Борьба с модернизмом, к которому примыкала вся основная западная, а во многом и русская литература 20—30-х годов, была первым становлением нынешней «традиционалистской» и даже «почвеннической» эстетики.
Если бы тогдашние «теченцы» могли это предвидеть!
Но тогда был вкус новизны, серьезности, опыта мировой культуры и прочее, что привлекало к учению молодых.
Казалось тогда, что модернизм, отрицающий традиционные нормы искусства, ведет к фашизму, годится ему в эстетику.
Опыт сорока с лишком лет развития идей показал, что теория реализма и традиционализма может привести к тому же.
Видно, не в эстетике дело.
Со всеми «теченцами» я рано или поздно познакомился. Но это происходило уже после того, как я стал ифлийским поэтом.
А случилось это так.
В ИФЛИ существовал литературный кружок. Но собирался он один раз в году, осенью, вскоре после начала занятий. Цель этого собрания – знакомство с новым пополнением поэтов и как бы прием в поэтическое содружество. В ИФЛИ очень многие писали стихи. Но истинными поэтами чувствовали себя только члены этого неоформленного поэтического братства, куда, к моему поступлению, входили Павел Коган, Алексей Леонтьев, Сергей Наровчатов, Костя Лащенко. Даже печатавшийся Лев Озеров туда не входил.

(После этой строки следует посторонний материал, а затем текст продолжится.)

-- ==== Sys2Proof/Machine/Tidemark.lean ====
section
/-! DEFINITION. The Tidemark and the hand-overs (R201 to R223): checkpoints and commits, rollback and restore, copies,
changes of a cove's mode, permanent faults, lost groups, rotation and the online self-test (R319, R320). -/

namespace Sys2Proof.Machine

/-! ## Roles -/

/-- Set the role of a logical core of a cove. -/
def Cove.setRole (c : Cove) (i : Fin 8) (r : Role) : Cove := { c with role := c.role.set i.val r }

/-- Exchange the physical cores of two logical ones (R201). -/
def Cove.swapMap (c : Cove) (i j : Fin 8) : Cove :=
  { c with coreMap := (c.coreMap.set i.val c.coreMap[j.val]).set j.val c.coreMap[i.val] }

/-- The index of a logical core in its cove. -/
def idxOf (k : Nat) : Fin 8 := ⟨k % 8, Nat.mod_lt _ (by decide)⟩

/-- A spare that no copy is about to use. -/
def Cove.freeSpare (c : Cove) : Option (Fin 8) :=
  slots8.find? fun i => decide (c.role[i.val] = .spare) && !(c.copies.any fun j => j.targets.contains i)

/-- The first four parcels of the event handler enter the vector buffer (R120). -/
def State.loadVector (s : State) (k : Nat) (adr : Nat) : Nat → List Fetched → State
  | 0, l => s.modCore k fun c => { c with vbuf := l, vvalid := true }
  | n + 1, l =>
    let (bad, s1) := s.checkParcel (adr + (3 - n)) false
    s1.loadVector k adr n (l ++ [{ adr := adr + (3 - n), bits := s.parcelAt (adr + (3 - n)), bad := bad }])

/-- Reload the vector buffer from the cursor of slot 0's entry capability (R120, R122). -/
def State.reloadVector (s : State) (k : Nat) : State :=
  match (s.core k).ctx 0 0 with
  | some x => s.loadVector k x.entry.w0.toNat 4 []
  | none => s

/-- A core's full rebuild (R318): no TLB entry, fetched parcel or vector buffer, the accepted feature set, and no shadow but the state
that its group commits at its first issue (log entry 71). -/
def Core.rebuilt (c : Core) (g : BitVec 4) : Core :=
  let a := { c.arch with tlb := Tbl.empty, groups := g, slots := c.arch.slots.map fun x => { x with buf := [] } }
  { c with
    arch := a, vvalid := false
    tm := { c.tm with
      shadow := some a, pending := none, log := [], issues := [], pos := 0, lastPos := 0, extra := [], values := [], releases := []
      inputs := [], replayIssues := [], undone := [] } }

/-- A logical core rebuilds itself. -/
def State.rebuildCore (s : State) (k : Nat) : State := s.modCore k fun c => c.rebuilt s.feat.set

/-- Out of service: in TEST, FAILED or lost (R318). -/
def Role.out : Role → Bool
  | .test | .failed | .lost => true
  | _ => false

/-- The physical cores of a cove that are out of service. -/
def Cove.outCores (c : Cove) : List (Fin 8) := (slots8.filter fun i => c.role[i.val].out).map fun i => c.coreMap[i.val]

/-- Each physical core out of service keeps EPOCH as it was when it left (R318). -/
def Cove.recordAway (c : Cove) (epoch : Word) : Cove :=
  let out := c.outCores
  { c with away := (c.away.filter fun e => out.contains e.1)
      ++ (out.filter fun p => !(c.away.any fun e => e.1 = p)).map fun p => (p, epoch) }

/-- A physical core comes back into service: where EPOCH is not the one it recorded it rebuilds itself and raises source 14 (R318). -/
def State.coreBack (s : State) (n : Nat) (e : Fin 8 × Word) : State :=
  if e.2 = s.power.epoch then s
  else ((slots8.filter fun i => decide ((s.cove n).coreMap[i.val] = e.1)).foldl (fun t i => t.rebuildCore (8 * n + i.val)) s).raiseN 14

/-- A change of the roles of a cove's cores, seen by the sources that target them (R216, R235) and by the cores that leave service or
come back (R318). -/
def State.modRoles (s : State) (n : Nat) (f : Cove → Cove) : State :=
  let c := f (s.cove n)
  let out := c.outCores
  (c.away.filter fun e => !out.contains e.1).foldl (fun t e => t.coreBack n e) (s.setCove n (c.recordAway s.power.epoch)).ageAll

/-- A core that comes up with every slot EMPTY, WHEEL at reset, no TLB entry and an empty log (R217). -/
def State.freshCore (s : State) (k : Nat) : State :=
  let r := Core.reset k
  s.modCore k fun c => { c with
    arch := { r.arch with groups := s.feat.set }, tm := r.tm, vbuf := [], vvalid := false
    served := none, firstIssue := none, arrivals := [], posted := [], lost := false, stopped := false }

/-- The Tidemark event of a cove (R342). -/
def tidemarkSource (n : Nat) : Nat := 18 + 4 * n

/-- The redundancy event of a cove (R342). -/
def redundancySource (n : Nat) : Nat := 19 + 4 * n

/-! ## Commits (R206) -/

/-- A record with its position counted from a later commit. -/
def LogRec.shift (m : Nat) : LogRec → LogRec
  | .value v t c b sl p => .value v t c b sl (p - m)
  | .event n p => .event n (p - m)
  | .thread sl k w p => .thread sl k w (p - m)
  | .tlbi va f t h p => .tlbi va f t h (p - m)
  | .release d p => .release d (p - m)
  | .mark n p => .mark n (p - m)
  | r => r

/-- The records from the MARK of a checkpoint on, with its position. -/
def sinceMark (n : Nat) : List LogRec → Nat × List LogRec
  | [] => (0, [])
  | .mark m p :: r => if m = n then (p, .mark m p :: r) else sinceMark n r
  | _ :: r => sinceMark n r

/-- A checkpoint is taken: the members copy their state into the spare shadow, and a MARK goes into the log (R206). None
is taken in restore, replay or a copy (R213). -/
def State.checkpoint (s : State) (k : Nat) : State :=
  let c := s.core k
  if s.coreRuns k && decide (c.tm.st = .run) then
    let s1 := s.modCore k fun c => { c with tm := { c.tm with st := .commit, pending := some c.arch, seq := c.tm.seq + 1 } }
    ((s1.flushIssues k).logRecord k (.mark (c.tm.seq + 1) c.tm.pos)).modCore k fun c =>
      { c with tm := { c.tm with regularRun := 0 } }
  else s

/-- The Tidemark after a commit: the pending shadow becomes the committed one, the log before its MARK is freed, positions
count from it, and the written registers take effect (R206, R207, R209, R219). -/
def Tidemark.committed (t : Tidemark) (sig : BitVec 64) : Tidemark :=
  let (m, l) := sinceMark t.seq t.log
  { t with
    st := .run, shadow := t.pending, pending := none, log := l.map (LogRec.shift m)
    issues := (t.issues.filter fun x => decide (m ≤ x.1)).map fun x => (x.1 - m, x.2)
    pos := t.pos - m, lastPos := t.lastPos - m
    extra := t.extra.filter fun e => decide (e.1.1 / 8 = t.seq)
    ctrl := t.ctrlNext, logBase := t.logNext, priv := t.privNext, sig := sig, commits := satInc t.commits, repeats := 0
    goal := 0, values := [], releases := [], inputs := [], replayIssues := [], undone := [] }

/-- A thread that waited for the commit in TMARK goes on (R104). -/
def Slot.marked (x : Slot) : Slot := if x.wait = .commit then { x with wait := .none } else x

/-- A group leaves its mode for Split at its commit: its leader runs on, and its followers come up fresh (R217). -/
def State.splitGroup (s : State) (k : Nat) : State :=
  let n := k / 8
  let s1 := (s.members k).foldl (fun t j =>
    let t1 := if j = k then t else t.freshCore j
    t1.modRoles n fun c => c.setRole (idxOf j) .single) s
  s1.modCove n fun c =>
    let rest := c.toSplit.filter fun i => decide (i ≠ idxOf k)
    if rest = [] then { c with toSplit := [], mode := .split, busy := false, result := 0 } else { c with toSplit := rest }

/-- A copy makes a spare the third member of a group that replays a permanent fault (R219). -/
def Cove.onTrial (c : Cove) (j : CopyJob) : Bool := decide (j.swap = none) && c.trial.any fun x => decide (x.1 = j.leader) && j.targets.contains x.2

/-- The copies that waited for a group's commit begin, or at its restored commit state the one that puts a spare on trial: issue stops
and the targets read COPYING (R218, R219). -/
def State.startCopies (s : State) (k : Nat) (trial : Bool) : State :=
  let n := k / 8
  let go := fun (j : CopyJob) => decide (j.leader = idxOf k) && !j.started && decide ((s.cove n).onTrial j = trial)
  let mine := (s.cove n).copies.filter go
  if mine = [] then s
  else
    let s1 := s.modCove n fun c =>
      let c1 := { c with copies := c.copies.map fun j => if go j then { j with started := true } else j }
      mine.foldl (fun c2 j => j.targets.foldl (fun c3 i => c3.setRole i .copying) c2) c1
    ((s1.modCore k fun c => { c with tm := { c.tm with st := .copy } }).undertowSend 2 k).undertowSend 3 evcPort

Довольно много народу собралось в тот раз в одной из аудиторий на поэтическое ристалище. Кто-то из аспирантов вел собрание.
Сперва выступили прославленные ифлийцы.
Необычайно красивый Наровчатов нараспев читал свою романтическую «Северную повесть». Потом рубил воздух ладонью и с громадным напором декламировал Павел Коган:
Я с детства не любил овал.Я с детства угол рисовал.
Небольшого роста, коротко остриженный, Костя Лащенко с украинским акцентом произносил лирические строки о лирике и детстве:
Это лирика и детство,Неминуемость пути.
Читались еще какие-то стихи, которых я не запомнил. Выступали ифлийские «середняки». Потом откуда-то выволокли смущающегося Алексея Леонтьева, который понравился, пожалуй, больше всех:
Бродить медведем по лесам,Валить сосновые деревья.В траве барахтаться. Плясать.Явиться лешим из поверья.И ту, что вышла по грибы,Манить на топь гортанным смехомЗа то, что ты ее любил,Когда еще был человеком.
Эти языческие строки совсем не подходили к заурядной внешности Леонтьева, к его москвошвеевскому пиджачку, к смущенной улыбке. Все это вместе заставляло подозревать в нем истинного поэта.
Первокурсники были подавлены. На предложение выступить долго никто не откликался.
Тогда поднялся сухой высокий юноша с ясными голубыми глазами. И весело прочитал:
МАТРИАРХАТСтоит вигвам. Над ним луна.В зеленом небе звезды кружат.В вигваме пьяная женаКолотит высохшего мужа.
Все засмеялись. Юноша сел на место рядом со мной. Мы познакомились. Это был Марк Бершадский, талантливый прозаик. Ниже я расскажу о нем.
После Марка первокурсники немного оправились, и на трибуну вышел Костя Климов, глуховатый, смешной Костя Климов, вскоре погибший на войне.
Первая же строфа Костиного стихотворения вызвала гомерический хохот. Там…
около овинаПровожала бабушкаМолодого сына.
Не запомнил, куда провожала бабушка своего сына, но Костя, переждав смех, мужественно дочитал стихотворение.
Первокурсники проваливались.
И тут присутствовавшие мои бывшие одноклассницы Лиля Маркович и Эся Чериковер стали выкрикивать мое имя. Все стали вертеть головами, но никто меня не знал. Но имя тоже было смешное, и, ожидая очередной забавы, студенты начали скандировать:
– Дезь-ка! Дезь-ка!
Громче всех надрывался мой сосед Марк Бершадский. Я прошептал ему:
– Не надо. Дезька – это я.
– Ну и прекрасно, – воскликнул Марк и вытолкнул меня на середину аудитории.
Делать было нечего, и я поплелся к кафедре читать стихи.